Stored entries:
+===+
-- ==== Sys2Proof/Machine/Host.lean ====
section
/-! DEFINITION. Host Link Protocol requests: session, order and lease checks (R338, R354, R355), responses, and the
checks and apply classes of a dictionary write (R265, R369, R371 to R377, R381). -/

namespace Sys2Proof.Machine

/-- The DXP answers on the host port: its link is up and the DXP runs (R481, R335). -/
def State.hostUp (s : State) : Bool := s.link.up && s.runs P.dxp && s.rst.phase != .powerReset && s.rst.phase != .warmHeld

def State.recovering (s : State) : Bool := s.rst.phase == .recovery

/-- The SA that protects a frame sent now: the newest transmit SA, in MACSEC_MODE 1 and 2 (R332, R334). The spec gives no
other way to send a frame where none is installed: it goes unprotected. -/
def State.txSa (s : State) : Option Nat :=
  if s.num Obj.macsecMode == 0 || s.link.plain then none else s.link.txSas.getLast?.map (fun x => x.an)

/-- A response is sent to its request's source; those of the session are kept for the last 64 (R335, R338). -/
def State.respond (s : State) (r : Req) (type status : Nat) (body : Bytes) (keep : Bool) : State :=
  let x : Resp := { type := type + 0x80, dst := r.src, session := r.session, seq := r.seq, status := status
                    body := body, sa := s.txSa }
  let kept := if keep then s.link.stored ++ [x] else s.link.stored
  { s with link := { s.link with tx := s.link.tx ++ [x], stored := kept.drop (kept.length - 64) } }

/-- The lease is HELD and the request carries its session from its bound source (R354, R355). -/
def State.holder (s : State) (r : Req) : Bool :=
  s.link.lease == .held && decide (r.session = s.link.session) && decide (r.src = s.link.bound)

/-- How far a request's SEQ lies ahead of the expected one, modulo 2³². -/
def ahead (expected seq : Word) : Nat := (seq - expected).toNat

/-- A request of the session is executed in SEQ order; an earlier one is answered from the store; one up to 64 ahead is
held; any other is discarded and counted (R338). A request from elsewhere fails (R355). -/
def State.hostReq (s : State) (r : Req) (type : Nat) (cmd : Instr) (body : State → Nat × Bytes × State) : State :=
  if !s.hostUp then s
  else if s.recovering && type != 0x10 && type != 0x11 && type != 0x03 && type != 0x02 then
    s.respond r type St.unavailable [] false
  else if !s.holder r then
    s.respond r type (if s.link.lease == .held then St.leaseHeld else St.leaseExpired) [] false
  else
    let e := s.link.expected.getD r.seq
    if ahead e r.seq == 0 then
      let s := { s with link := { s.link with expected := some (e + 1), renewed := s.clk.now } }
      let (st, b, s) := body s
      s.respond r type st b true
    else match s.link.stored.find? (fun x => x.seq == r.seq) with
      | some x => { s with link := { s.link with tx := s.link.tx ++ [{ x with sa := s.txSa }] } }
      | none =>
        if ahead e r.seq ≤ 64 then
          if s.link.held.any (fun h => h.1 == r.seq) then s
          else { s with link := { s.link with held := s.link.held ++ [(r.seq, cmd, s.clk.now)] } }
        else s.count Obj.hlSeqDiscard

/-! ## Persistence (R378 to R382) -/

/-- Bytes of a record in flash, padded to a multiple of 8. -/
def recBytes (vlen : Nat) : Nat := (16 + vlen + 7) / 8 * 8

/-- A record as it stands in flash (Table — Persisted record). -/
def PersRec.image (r : PersRec) : Bytes :=
  let b := le 2 0xA55A ++ le 2 r.index ++ le 1 r.sub ++ le 1 r.otype ++ le 2 r.value.length ++ le 4 r.wseq ++ r.value
  pad (recBytes r.value.length) (b ++ le 4 (crc32 b))

/-- The bytes of the bank in force: its header, then its records; erased flash reads 0xFF (R378). -/
def Pers.image (p : Pers) : Bytes :=
  let h := [0x5A, 0x44, 0x50, 0x41] ++ le 4 p.bankSeq ++ le 2 1 ++ zeros 18
  h ++ le 4 (crc32 h) ++ p.recs.flatMap PersRec.image
def bankBytes : Nat := 262144

/-- The records after the last erase record. -/
def liveRecs (l : List PersRec) : List PersRec :=
  l.foldl (fun a r => if r.index == 0xFFFF then [] else a ++ [r]) []

/-- The latest record of each object. -/
def lastRecs (l : List PersRec) : List PersRec :=
  (liveRecs l).foldl (fun a r => a.filter (fun x => !(x.index == r.index && x.sub == r.sub)) ++ [r]) []

def renumber : Nat → List PersRec → List PersRec
  | _, [] => []
  | n, r :: l => { r with wseq := n } :: renumber (n + 1) l

/-- A record is committed: appended and read back, after a compaction where it does not fit or the bank is torn (R381);
none when the flash fails. -/
def State.commitRec (s : State) (r : PersRec) (flashOk : Bool) : Option State :=
  if !flashOk then none else
  let wseq := match s.pers.recs.getLast? with | some x => x.wseq + 1 | none => 1
  let size := recBytes r.value.length
  let used := 32 + sumOf (fun x => recBytes x.value.length) s.pers.recs
  if used + size ≤ bankBytes && !s.pers.torn then
    some ({ s with pers := { s.pers with recs := s.pers.recs ++ [{ r with wseq := wseq }] } }.count Obj.persWrites)
  else
    let kept := renumber wseq (lastRecs s.pers.recs)
    let l := kept ++ [{ r with wseq := wseq + kept.length }]
    some (({ s with pers := { s.pers with recs := l, bank := 1 - s.pers.bank, bankSeq := s.pers.bankSeq + 1, torn := false }
      }.count Obj.persWrites).count Obj.persCompact)

/-! ## Writes of objects (R369) -/

/-- What an object's chapter adds to R369: further conditions on the value (step 4), the precondition with its status
(step 6; 0 when it holds), the effect, and the status answered with it. A precondition that DEFER does not wait for gives
its status with 2¹⁶ added. -/
structure WriteRule where
  check : State → Val → Bool
  pre   : State → Val → Nat
  apply : State → Val → State
  answer : State → Val → Nat := fun _ _ => 0

/-- A write with no further condition. -/
def WriteRule.plain (r : ObjRow) (k : Nat) : WriteRule :=
  { check := fun _ _ => true, pre := fun _ _ => 0, apply := fun s v => s.setVal r k v }

/-- F32 order of two finite patterns as integers. -/
def f32Key (n : Nat) : Int := if n < 2 ^ 31 then (n : Int) else -((n - 2 ^ 31 : Nat) : Int)

/-- The value passes Table — Object types and the row's range (R366). -/
def ObjRow.inRange (r : ObjRow) : Val → Bool
  | .num n =>
    if r.otype == 7 then
      decide (n / 2 ^ 23 % 256 ≠ 255) && decide (f32Key r.min ≤ f32Key n) && decide (f32Key n ≤ f32Key r.max)
    else r.otype ≤ 8 && decide (r.min ≤ n) && decide (n ≤ r.max)
  | .blob b => decide (9 ≤ r.otype) && (if r.fixed then b.length == r.maxLen else decide (b.length ≤ r.maxLen))

/-- Index and subindex of instance k. -/
def ObjRow.index (r : ObjRow) (k : Nat) : Nat := r.base + r.stride * k
def ObjRow.subAt (r : ObjRow) (k : Nat) : Nat := r.sub + r.subStep * k

/-- A value as stored in a persisted record. -/
def ObjRow.stored (r : ObjRow) : Val → Bytes
  | .num n => le r.maxLen n
  | .blob b => b

/-- Objects that answer in recovery mode (R376). -/
def recoveryIndex (i : Nat) : Bool :=
  decide (0x1000 ≤ i ∧ i ≤ 0x2FFF) || decide (0x7000 ≤ i ∧ i ≤ 0x7FFF) || decide (0xF000 ≤ i ∧ i ≤ 0xF0FF)

/-- A pending IDLE or WARM value takes the last write; a write of the value in force cancels it (R372). -/
def setPend (pend : List (Nat × Val)) (key : Nat) (inForce v : Val) : List (Nat × Val) :=
  if v = inForce then tdel pend key else tput pend key v

/-- The moment of effect of a write that has passed its checks (R371): IMM applies, MER is staged or committed, IDLE
and WARM wait. -/
def State.moment (s : State) (r : ObjRow) (k : Nat) (w : WriteRule) (v : Val) : State :=
  match r.aclass % 4 with
  | 0 => w.apply s v
  | 1 => match s.work.openSet with
    | none => s.commitEpoch [(r.key k, v)]
    | some l => { s with work := { s.work with openSet := some (tput l (r.key k) v) } }
  | 2 => { s with work := { s.work with idlePend := setPend s.work.idlePend (r.key k) (s.val r k) v } }
  | _ => { s with work := { s.work with warmPend := setPend s.work.warmPend (r.key k) (s.val r k) v } }

/-- The 257th change of an open set is rejected (R266). -/
def State.setFull (s : State) (key : Nat) : Bool :=
  match s.work.openSet with
  | none => false
  | some l => decide (256 ≤ l.length) && (tfind l key).isNone

/-- A write held until its precondition holds; a 17th is rejected (R265). -/
def State.hold (s : State) (r : ObjRow) (k : Nat) (v : Val) : Nat × State :=
  if 16 ≤ s.work.deferred.length then (St.busy, s) else
  (St.deferred, { s with work := { s.work with deferred := s.work.deferred ++
    [{ key := r.key k, index := r.index k, sub := r.subAt k, value := v, due := s.clk.now + s.jobLimit }] } })

/-- Steps 2 to 7 of R369 for a complete value of an existing object, and its effect. -/
def State.writeObj (s : State) (r : ObjRow) (k : Nat) (w : WriteRule) (v : Val) (defer flashOk : Bool) : Nat × State :=
  if s.recovering && !recoveryIndex (r.index k) then (St.unavailable, s)
  else if r.access == 1 then (St.access, s)
  else if !(r.inRange v && w.check s v) then (St.range, s)
  else if s.work.deferred.any (fun d => d.key == r.key k) then (St.busy, s)
  else if !s.runs r.owner || (4 ≤ r.aclass % 8 && !s.runs P.btp) then (if defer then s.hold r k v else (St.busy, s))
  else
    let p := if r.access == 4 && (List.range 6).any (fun n => (s.slice n).run.isSome) then St.stateConflict else w.pre s v
    if p == St.stateConflict && defer then s.hold r k v
    else if p != 0 then (p % 2 ^ 16, s)
    else if r.aclass % 4 == 1 && s.setFull (r.key k) then (St.busy, s)
    else if 4 ≤ r.aclass % 8 then
      match s.commitRec { index := r.index k, sub := r.subAt k, otype := r.otype, wseq := 0, value := r.stored v } flashOk with
      | none => (St.unavailable, s.count Obj.persFail)
      | some t => (w.answer s v, t.moment r k w v)
    else (w.answer s v, s.moment r k w v)

/-- A request for the object at a key ends the snapshot of another object, a write also the staged segments of one
(R340, R370). -/
def State.touch (s : State) (key : Nat) (write : Bool) : State :=
  { s with link := { s.link with
      snapshot := s.link.snapshot.filter (fun x => x.1 == key)
      staged := s.link.staged.filter (fun x => !write || x.1 == key) } }

/-- A DICT_WRITE request of a scalar object with a row of its own in the table of commands. -/
def State.hostWrite (s : State) (cmd : Instr) (w : CmdW) (r : ObjRow) (k : Nat) (rule : WriteRule) : State :=
  s.hostReq w.req 0x11 cmd (fun s =>
    let (st, s) := (s.touch (r.key k) true).writeObj r k rule (.num w.value) w.defer true
    (st, [], s))

/-- A DICT_WRITE request of a BLOB object with a row of its own. -/
def State.hostBlob (s : State) (cmd : Instr) (w : BlobW) (r : ObjRow) (k : Nat) (rule : WriteRule) : State :=
  s.hostReq w.req 0x11 cmd (fun s =>
    let (st, s) := (s.touch (r.key k) true).writeObj r k rule (.blob w.bytes) w.defer true
    (st, [], s))

/-- A command object's rule: a precondition and an effect on the number written. -/
def WriteRule.cmd (pre : State → Nat → Nat) (apply : State → Nat → State) : WriteRule :=
  { check := fun _ _ => true
    pre := fun s v => match v with | .num n => pre s n | .blob _ => 0
    apply := fun s v => match v with | .num n => apply s n | .blob _ => s }

/-- A command object that clears counters of instance k. -/
def clearRule (rows : List ObjRow) (k : Nat) : WriteRule := WriteRule.cmd (fun _ _ => 0) (fun s _ => s.clearRows rows k)

end Sys2Proof.Machine
end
+===+
ASSIGNMENT: Nothing should appear in the answer except the lines above from the line with "def State.txSa (s" through the line with "def ahead (expected", both included, written out exactly.

OUTPUT FOR THIS EXERCISE:
def State.txSa (s : State) : Option Nat :=
  if s.num Obj.macsecMode == 0 || s.link.plain then none else s.link.txSas.getLast?.map (fun x => x.an)

/-- A response is sent to its request's source; those of the session are kept for the last 64 (R335, R338). -/
def State.respond (s : State) (r : Req) (type status : Nat) (body : Bytes) (keep : Bool) : State :=
  let x : Resp := { type := type + 0x80, dst := r.src, session := r.session, seq := r.seq, status := status
                    body := body, sa := s.txSa }
  let kept := if keep then s.link.stored ++ [x] else s.link.stored
  { s with link := { s.link with tx := s.link.tx ++ [x], stored := kept.drop (kept.length - 64) } }

/-- The lease is HELD and the request carries its session from its bound source (R354, R355). -/
def State.holder (s : State) (r : Req) : Bool :=
  s.link.lease == .held && decide (r.session = s.link.session) && decide (r.src = s.link.bound)

/-- How far a request's SEQ lies ahead of the expected one, modulo 2³². -/
def ahead (expected seq : Word) : Nat := (seq - expected).toNat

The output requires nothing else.